(You can also listen to this story in the link above)
I was in Woolworths late last night. I picked up a few items for today’s breakfast and stood absentmindedly beside the conveyor belt. My mind is a conveyor belt, I thought wearily. I just have to put more whole foods on it - and avoid the confectionery aisle, I proposed to myself.
For some reason, the green badge pinned to the collar of the cashier woman caught my eye. It identified her as ‘Chodn’.
She was in her mid-50s and wore a relentlessly chirpy smile for that time of the day.
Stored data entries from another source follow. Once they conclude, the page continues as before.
/-- Registers of the package that belong to no die (R31, R380, R388, R405, R412, R421, R425, R429, R438). -/
structure Pkg where
  capmask : BitVec 64 := 0
  gtime : Tbl (BitVec 64) := []
  gheld : Tbl Nat := []
  frame : BitVec 64 := 0
  skfper : BitVec 32 := 1000000
  skfnext : BitVec 32 := 1000000
  fbase : BitVec 64 := 0
  stall : Bool := false
  /-- this tick is one in which FRAME advances, unless it overruns (R348, R350) -/
  fdue : Bool := false
  skein : List SkeinEntry := []
  fabid : Option Nat := none
  planemap : Tbl Nat := []
  planefail : BitVec 18 := 0
  /-- remote requests already performed, by source package and sequence number, with their answers: the bytes and the
      tick from which a write is acknowledged (R406, R407) -/
  seen : List (Nat × Nat × BitVec 128 × BitVec 64) := []
  mr : Tbl (BitVec 384) := []
  bands : List (Nat × Nat) := []
  planstat : Bool := false
  clknow : Nat := 700
  /-- clock point of the mesh and L2, DRAM interface and Newt domains, MHz -/
  clkmesh : Nat := 1100
  clkdram : Nat := 2000
  clknewt : Nat := 600
  spread : Bool := true
  climit : Nat := 1450
  planPending : Bool := false
  thPending : Option Nat := none
  /-- since when the package has been below both thermal thresholds, or the last raise (R417) -/
  coolAt : BitVec 64 := 0
  power : Nat := 0
  temp : Nat := 0
  hotDie : Nat := 0
  modetab : BitVec 64 := 0
  modeHeld : List (BitVec 8) := []
  /-- requests to the management Newt that wait for the end of its Molt, oldest first, as agenda entries (R433) -/
  mgHeld : List (Nat × List Nat) := []
  /-- modes each Newt has taken up: configured bits in force, by Newt -/
  taken : Tbl (BitVec 8) := []
  nfail : BitVec 10 := 0
  /-- tick of the last update of AGEMON (R387) -/
  agemonAt : BitVec 64 := 0
  newts : Tbl Newt := []
  moltaddr : BitVec 64 := 0
  moltctl : BitVec 64 := 0
  /-- what the host has written over the images in the board's flash, by Newt (R434) -/
  flash : Tbl (List Byte) := []
  molt : Molt := {}
  qnonce : BitVec 384 := 0
  qreq : Bool := false
  qbuf : List Byte := []
  uierr : Tbl (BitVec 32) := []
  uitab : Tbl (BitVec 256) := []
  /-- user-level interrupts that wait for the W of their posting entries (R404) -/
  notices : List Notice := []
  /-- records whose add waits for a hidden write of the counter (R241, R318) -/
  finishes : List Finish := []
  /-- physical core of each logical position that is repaired (R15) -/
  repair : Tbl Nat := []
  /-- dies with more than four failed cores, which stay out of service (R15, R435) -/
  dead : BitVec 8 := 0
  deriving DecidableEq, Repr

/-! ### The whole machine -/

/-- The state of the machine. -/
structure State where
  mem : List Host.Cell := []
  hidden : List Hidden := []
  /-- failing units: first address (R191) -/
  failing : List Nat := []
  cores : Tbl Core := []
  dies : Tbl Die := []
  parts : Tbl Partition := []
  pkg : Pkg := {}
  grids : Tbl Grid := []
  teams : Tbl Team := []
  nextTeam : Nat := 1
  clusters : List ClusterBar := []
  images : List Image := []
  /-- the model's own: every image that was written, latest first, so that its bytes are known wherever they stand (log 13) -/
  archive : List Image := []
  /-- the model's own: the translations that TLBs have held since the last invalidation that covers them (R333; log 7) -/
  past : List TlbEntry := []
  parked : List Parked := []
  nextPark : Nat := 0
  hcqs : Tbl Hcq := []
  rings : Tbl DevRing := []
  ingest : Tbl IngestRing := []
  eth : Tbl EthPort := []
  out : List Output := []
  /-- the model's own: what happens next, as words with what the outside hands in (log 2) -/
  agenda : List (Nat × List Nat) := []
  /-- the model's own: the selection that the event being carried out reads (log 2) -/
  sel : List Nat := []
  /-- the model's own: the group whose bundle is being carried out (log 3) -/
  cur : Option (Nat × Nat) := none
  /-- the model's own: a counter that makes each free value a new one (log 6) -/
  fresh : Nat := 0
  deriving DecidableEq, Repr

/-- Why a step stops with a fault. The spec's own faults are next states; this is a stop of the model only. -/
inductive Fault where
  /-- raised by step: the head of the agenda is a word that names no step of the part (log 2). Safe: the part has no
      such step, so nothing it does is left out. -/
  | noSuchStep
  deriving DecidableEq, Repr

/-- Why a step has no meaning. -/
inductive Refusal where
  /-- raised by exec for an instruction that has no meaning yet. Safe: nothing is claimed of it. -/
  | notModelled (mnemonic : String)
  deriving DecidableEq, Repr

/-- CAPMASK in Tadpole service (R32). -/
def capTadpole : BitVec 64 := 0x00461192000001A1

/-- What the body of a scheduler's state record carries (R428): the segment lists of the die's cores, the cursors of its command
queues, and its pending hand-overs. -/
structure SoftState where
  segs : Tbl (List (List SegEntry))
  cursors : List (Nat × BitVec 64)
  handovers : List Handover
  deriving DecidableEq, Repr

end Sys2Proof.Machine

namespace Sys2Proof.Config

/-- The body of a state record: what it carries, in a layout of the image's own (R428, log 14). -/
opaque recordBody : Sys2Proof.Machine.SoftState → Nat → List (BitVec 8)

end Sys2Proof.Config

namespace Sys2Proof.Machine

/-- A measurement register extended by a digest (R388). -/
def extendMr (v d : BitVec 384) : BitVec 384 := Sha.hash384 (Sha.beBytes 48 v.toNat ++ Sha.beBytes 48 d.toNat)

/-- The measurement registers as the boot leaves them, by the digests of the scheduler image of die 0 and of the management image:
0 at reset, then MR0 takes the boot ROM and the management image, MR1 the scheduler image of die 0, which alone runs in Tadpole
service (R436), and MR3 the mode table and the clock-plan table; MR1 and MR2 take the other images at the bring-up (R388, log 19). -/
def bootMr (sched mgmt : BitVec 384) : Tbl (BitVec 384) :=
  [(0, [Config.romDigest, mgmt].foldl extendMr 0), (1, extendMr 0 sched),
   (3, [Config.tableDigest 0, Config.tableDigest 1].foldl extendMr 0)]

/-- A Newt that runs an image which its boot ROM has loaded, with the image's digest, version and export schema (R418, R426). -/
def bootedNewt (im : List (BitVec 8)) : Newt :=
  { digest := Sha.hash384 im, version := imageVersion im, schema := field im 12 2, image := im, committed := true }

/-- A Newt whose boot ROM has read an image: it runs only one that passes the checks of R427; with another one its functions are the
hardware's, and it writes no heartbeat (R418; the second half DESIGN CHOICE, log 14). -/
def loadedNewt (n : Nat) (im : List (BitVec 8)) : Newt :=
  if verifyErr im (newtFunc n) = 0 then bootedNewt im else { failed := true, committed := false }

/-- A Newt that has read the image of the board's flash as it was made (R418, log 14). -/
def factoryNewt (i : Nat) : Newt := loadedNewt i (Config.bootImage i)

/-- The machine right after reset and boot: memory and tables as R192, R327, R347, R351, R380 give them, the boot's images
measured (R388), Tadpole service on offer (R436). A register for which the spec gives no reset value holds what log 8 names; the
boot images and fuses are the free values of log 14. -/
def State.reset : State :=
  { pkg :=
      { capmask := capTadpole
        newts := (List.range 10).map (fun i => (i, factoryNewt i))
        planefail := BitVec.allOnes 18
        repair := Config.repairMap
        mr := bootMr (factoryNewt 0).digest (factoryNewt 8).digest }
    dies := (List.range 8).map (fun d =>
      (d, { agemon := 0xFFFFFFFF#32 ++ Config.fuseEmcnt d ++ Config.fuseRowear d })) }

end Sys2Proof.Machine
end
I asked her how to pronounce her name, to which she looked down at her badge and tapped it disapprovingly. She explained to me that her name was in fact, ‘Choden’ - the Tibetan word for “devotee” - but management had forgotten the ‘e’ when the badge went to print.
She didn’t mind though.
Having fled Tibet, she felt lucky to have escaped when she did, even if it meant settling in a country that couldn’t pronounce her name.
As a young 23-year-old refugee, she worked her way through northern India, the Philippines, and Fiji - eventually getting an immigrant visa into Australia just over 30 years ago.
I asked her the same question I always ask fellow threshold dwellers, which was whether she missed home. She replied with the words; “Every day.” Her parents, aunties, uncles, cousins, brothers, and sisters were all still there, and it was impossible to keep in touch with them because of the communist-enforced media blackout.
Her eye caught the big supermarket clock above me as we were chatting and she suddenly placed the ‘closed’ sign at the end of the belt and locked the till in a hurry. I thanked her for her story and grabbed my bags.
On the way out, she ran passed me and called out to one of her colleagues. She explained to her co-worker that she was late and would not have time for tea tonight - that she would be staying longer at her community center art class.
Her rush wasn’t so much about her lateness but more about her excitement. Because tonight they were drawing a live, nude, male model, and she was very eager to get a good spot.
…
We all feel like we’re missing something.
Sometimes it’s the ‘e’ in our name that someone else forgot - and we just have to live with it.